**Exercise prompt**
The expected output is each line below containing "BitVec", copied in full.

==*==

-- ==== Sys2Proof/Proofs/CommandEffect.lean ====
section
/-! PROOFS. Which word selects which command (spec/30_encoding.md R121, R122), and what the completion of a command
does to the flags, the round keys and RES (spec/10_state.md R38 to R51, spec/40_command_protocol.md R155). -/

namespace Sys2Proof

/-- Each row of the opcode map matches one whole word, the encoding of its command (R122). -/
theorem opcodeTable_row : ∀ r ∈ opcodeTable, r.mask = BitVec.allOnes 32 ∧ r.value = encode r.instr := by
  decide

theorem eq_encode_of_decode {w : Word} {i : Instr} (h : decode w = .ok i) : w = encode i := by
  unfold decode at h
  split at h
  · next r hr =>
    cases h
    obtain ⟨hmask, hvalue⟩ := opcodeTable_row r (List.mem_of_find?_eq_some hr)
    have hm := List.find?_some hr
    simp only [OpcodeRow.matches, hmask, BitVec.and_allOnes, beq_iff_eq] at hm
    rw [hm, hvalue]
  · cases h

theorem decode_encode (i : Instr) : decode (encode i) = .ok i := by
  cases i <;> rfl

theorem decode_ok_iff {w : Word} {i : Instr} : decode w = .ok i ↔ w = encode i :=
  ⟨eq_encode_of_decode, fun h => h ▸ decode_encode i⟩

namespace Machine

/-- The part of a command's completion from `s` to `t` that the rules for DONE, KEY_VALID, WERR, `ctl`, the round
keys and RES speak of. -/
structure CommandEffect (i : Instr) (s t : State) : Prop where
  done : t.done = true
  ctl : t.ctl = .idle
  werr : t.werr = s.werr
  keyValid : t.keyValid = true ↔ i = .keyexp ∨ s.keyValid = true
  rk : t.rk = if i = .keyexp then keyExpand s.key else s.rk
  res : t.res = s.res ∨ (t.err = .ok ∧ Instr.writesGroup i .res = true)

/-- What every command does, in the three shapes commands have: without a check, after the context check, after the
checks of the GCM commands. -/
theorem commandEffect_of_exec {i : Instr} {s t : State} (h : exec i s = .next t) : CommandEffect i s t := by
  cases i
  case nop | sub | roundT | roundTp | keyexp | gfmul | ghashBlock =>
    obtain rfl := complete_next.1 h
    constructor <;> simp [Instr.writesGroup]
  case encBlock | decBlock | ghashInit | ctrBlock =>
    simp only [exec, execEncBlock, execDecBlock, execGhashInit, execCtrBlock] at h
    obtain ⟨-, h⟩ | ⟨-, rfl⟩ := withContext_next.1 h
    · obtain rfl := complete_next.1 h
      constructor <;> simp [Instr.writesGroup]
    · constructor <;> simp
  case gcmEncrypt =>
    simp only [exec, execGcmEncrypt] at h
    obtain ⟨-, -, h⟩ | ⟨-, rfl⟩ | ⟨-, -, rfl⟩ := withGcmChecks_next.1 h
    · obtain rfl := complete_next.1 h
      constructor <;> simp
    all_goals constructor <;> simp
  case gcmDecrypt =>
    simp only [exec, execGcmDecrypt] at h
    obtain ⟨-, -, h⟩ | ⟨-, rfl⟩ | ⟨-, -, rfl⟩ := withGcmChecks_next.1 h
    · split at h
      · obtain rfl := complete_next.1 h
        constructor <;> simp
      · obtain rfl := raiseError_next.1 h
        constructor <;> simp
    all_goals constructor <;> simp

/-- The commands that write RES have the eight words R48 lists. -/
theorem encode_of_writes_res {i : Instr} (h : Instr.writesGroup i .res = true) :
    encode i = 0x01 ∨ encode i = 0x02 ∨ encode i = 0x03 ∨ encode i = 0x05 ∨ encode i = 0x06 ∨ encode i = 0x07 ∨
      encode i = 0x09 ∨ encode i = 0x0A := by
  revert h
  cases i <;> decide

/-- Without a context each of the six commands that need one ends with NO_KEY (R157 step 2, R39). -/
theorem exec_noKey {i : Instr} {s : State} (hi : Statement.NeedsContext i) (hk : s.keyValid = false) :
    ∃ t, exec i s = .next t ∧ t.err = .noKey := by
  obtain rfl | rfl | rfl | rfl | rfl | rfl := hi
  case inl | inr.inl | inr.inr.inl | inr.inr.inr.inl =>
    simp [exec, execEncBlock, execDecBlock, execGhashInit, execCtrBlock, withContext_next, hk]
  all_goals simp [exec, execGcmEncrypt, execGcmDecrypt, withGcmChecks_next, hk]

end Machine
end Sys2Proof
end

==*==

**Task output**
theorem opcodeTable_row : ∀ r ∈ opcodeTable, r.mask = BitVec.allOnes 32 ∧ r.value = encode r.instr := by
    simp only [OpcodeRow.matches, hmask, BitVec.and_allOnes, beq_iff_eq] at hm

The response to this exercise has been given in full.